我試圖使用機械化保存usautoforce的主頁。@ Ertugrul根據你的回答,我有完整的頁面。但是當我試圖訪問用戶名和密碼字段時,它給出了一個錯誤。我已經把所有的readonly設置爲false。當我在編輯器中打開的網頁沒有HTML指用戶名和密碼 這是我在機械化的代碼,無法使用機械化訪問完整的網頁

br = mechanize.Browser() 


br.set_handle_equiv(True) 
br.set_handle_redirect(True) 
br.set_handle_robots(False) 
#br.addheaders = [('User-agent', 'Mozilla/5.0 (X11; U; Linux i686; en-US; rv:1.9.0.1) Gecko/2008071615 Fedora/3.0.1-1.fc9 Firefox/3.0.1')] 
br.addheaders = [('User-Agent', 'Mozilla/5.0 (Windows NT 6.1; WOW64; rv:50.0) Gecko/20100101 Firefox/50.0'), ('Accept', 'text/html,application/xhtml+xml,application/xml;q=0.9,*/*;q=0.8'),('Upgrade-Insecure-Requests','1'),('Connection','keep-alive')] 

br.open("http://www.usautoforce.com/Pages/home.aspx") 
br.set_handle_robots(False) 
print br.response 
time.sleep(9) 

latest_index = 0 
html_replaced = "" 
html = br.response().read() 


for m in re.finditer('(href|src)(=")(/[^"]+")', html): 
    html_replaced += html[latest_index:m.start()] + m.groups()[0]+m.groups()[1] + 'http://www.usautoforce.com' + m.groups()[2] 
    latest_index = m.end() 


f=open("us.html","w") 
f.write(html_replaced) 
f.close() 

print [form for form in br.forms()][0] 

br.set_handle_robots(False) 
print br.response 
time.sleep(9) 
html = br.response().read() 

br.select_form(nr=0) 
time.sleep(2) 

#for control in br.form.controls: 
# print control 
    # print "type=%s, name=%s value=%s" % (control.type, control.name, br[control.name]) 

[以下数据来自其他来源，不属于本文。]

-- ==== Sys2Proof/Laws/Fetch.lean ====
section
/-! SUPPORT. The fetch of one word on a core in independent mode: what it comes to when the word issues at once. -/

namespace Sys2Proof.Machine

@[ext] theorem State.ext_cores {s t : State} (h : s.cores = t.cores) (h' : { s with cores := t.cores } = t) : s = t := by
  rw [← h', ← h]

/-- Two updates of one core are one. -/
theorem State.modCore_modCore (s : State) (c : Nat) (f g : Core → Core) :
    (s.modCore c f).modCore c g = s.modCore c (fun k => g (f k)) := by
  by_cases hc : c < 8
  · simp [State.modCore, vmod, hc]
  · simp [State.modCore, vmod, hc]

/-- An update depends only on what it makes of the core. -/
theorem State.modCore_congr (s : State) (c : Nat) (f g : Core → Core) (h : f (s.core c) = g (s.core c)) :
    s.modCore c f = s.modCore c g := by
  by_cases hc : c < 8
  · simp only [State.modCore, vmod, hc, dif_pos]
    have : s.core c = s.cores[c] := by simp [State.core, Vector.getD, hc]
    rw [this] at h
    rw [h]
  · simp [State.modCore, vmod, hc]

theorem State.modCore_id (s : State) (c : Nat) : s.modCore c (fun k => k) = s := by
  by_cases hc : c < 8
  · simp [State.modCore, vmod, hc]
  · simp [State.modCore, vmod, hc]

/-- A word on a core that takes it is offered and the core settles. -/
theorem State.fetch_takes (s : State) (c : CoreId) (w : IWord) (h : s.Takes c) (hq : s.Quiet)
    (hl : decodeCause w = 0 ∨ decodeCause w = 7 → isLaunch w = false) :
    s.fetch c w = (s.offered c ⟨(s.core c).seq.pc.setWidth 17, w, decodeCause w⟩).settle := by
  obtain ⟨h1, h2, h3, h4, h5, h6, h7⟩ := h
  have hqc := hq c.val c.isLt
  simp only [Core.quiet, Bool.and_eq_true] at hqc
  have hb : (s.core c).seq.buf.isEmpty = true := hqc.1.1
  have hw : ((s.core c).seq.wait == SeqWait.none) = true := hqc.1.2
  have hp : ¬ (131072 ≤ (s.core c).seq.pc.toNat) := by omega
  have hpair : pairUp none (⟨(s.core c).seq.pc.setWidth 17, w, decodeCause w⟩ : Decoded)
      = ([⟨(s.core c).seq.pc.setWidth 17, w, decodeCause w⟩], none) := by
    by_cases hd : decodeCause w = 0 ∨ decodeCause w = 7
    · simp [pairUp, hl hd]
    · rw [not_or] at hd; simp [pairUp, hd.1, hd.2]
  unfold State.fetch
  simp only [h1, h3, h4, h5, h6, Bool.false_or, decide_eq_true_eq, hp, if_false, hpair, Core.isBellwether, h2, Bool.false_and,
    Bool.false_eq_true, hb, Bool.not_true, bne, hw, Bool.or_false]
  congr 1
  simp only [State.setPc, State.modCore_modCore, State.offered]
  apply State.modCore_congr
  rfl

/-- The other cores do not see the offer. -/
theorem State.core_offered_ne (s : State) (c i : Nat) (d : Decoded) (h : i ≠ c) : (s.offered c d).core i = s.core i := by
  simp [State.offered, h]

/-- A core that takes a word is not stopped, runs a program and is not restricted. -/
theorem State.noProgram_stopped (s : State) (c : Nat) (h : s.noProgram c = false) : s.stopped = false := by
  simp only [State.noProgram, Bool.or_eq_false_iff] at h
  exact h.1.1

/-- A word issues at once: the state after its fetch is the state its issue leaves. -/
theorem State.fetch_issues (s t : State) (c : CoreId) (w : IWord) (h : s.Takes c) (hq : s.Quiet)
    (hl : decodeCause w = 0 ∨ decodeCause w = 7 → isLaunch w = false)
    (hi : ((s.offered c ⟨(s.core c).seq.pc.setWidth 17, w, decodeCause w⟩)).issueOne c = (t, true))
    (htq : t.Quiet) (hts : t.Steady) : s.fetch c w = t := by
  rw [State.fetch_takes s c w h hq hl]
  refine State.settle_issue _ t c c.isLt ?_ ?_ (s.noProgram_stopped c h.1) ?_ htq hts
  · simp [State.offered, Core.quiet, Core.modSeq]
  · intro d hd hne
    rw [State.core_offered_ne s c d _ hne]
    exact hq d hd
  · rw [State.engineSide_idle _ _ ?_]
    · exact hi
    · intro u hu
      have hqc := hq c.val c.isLt
      simp only [Core.quiet, Bool.and_eq_true, List.all_eq_true] at hqc
      have := hqc.2 u hu
      simp only [State.offered, State.core_modCore, c.isLt, and_self, if_true, List.isEmpty_iff] at this ⊢
      cases u <;> exact this

end Sys2Proof.Machine
end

br.form.set_all_readonly(False) 
br.form["nexpartuname"] = "abc" 

br.form["pwd"] = "xyz" 
br.submit() 

以下是錯誤:

File "haha.py", line 60, in <module> 
    br.form["nexpartuname"] = "clack" 
    File "/usr/lib/python2.7/site-packages/mechanize/_form.py", line 2775, in __setitem__ 
    control = self.find_control(name) 
    File "/usr/lib/python2.7/site-packages/mechanize/_form.py", line 3096, in find_control 
    return self._find_control(name, type, kind, id, label, predicate, nr) 
    File "/usr/lib/python2.7/site-packages/mechanize/_form.py", line 3180, in _find_control 
    raise ControlNotFoundError("no control matching "+description) 
mechanize._form.ControlNotFoundError: no control matching name 'nexpartuname' 

回答

0

機械化不執行JavaScript的。您嘗試訪問的網站也在說'請啓用腳本...'。

由於無法在機械化中啓用js,我個人建議您使用phantomjs。

但真正的問題在這裏不是JavaScript,它是網址。由於該網站上的網址是相對的,因此在下載並打開html代碼時,其行爲並不像預期的那樣。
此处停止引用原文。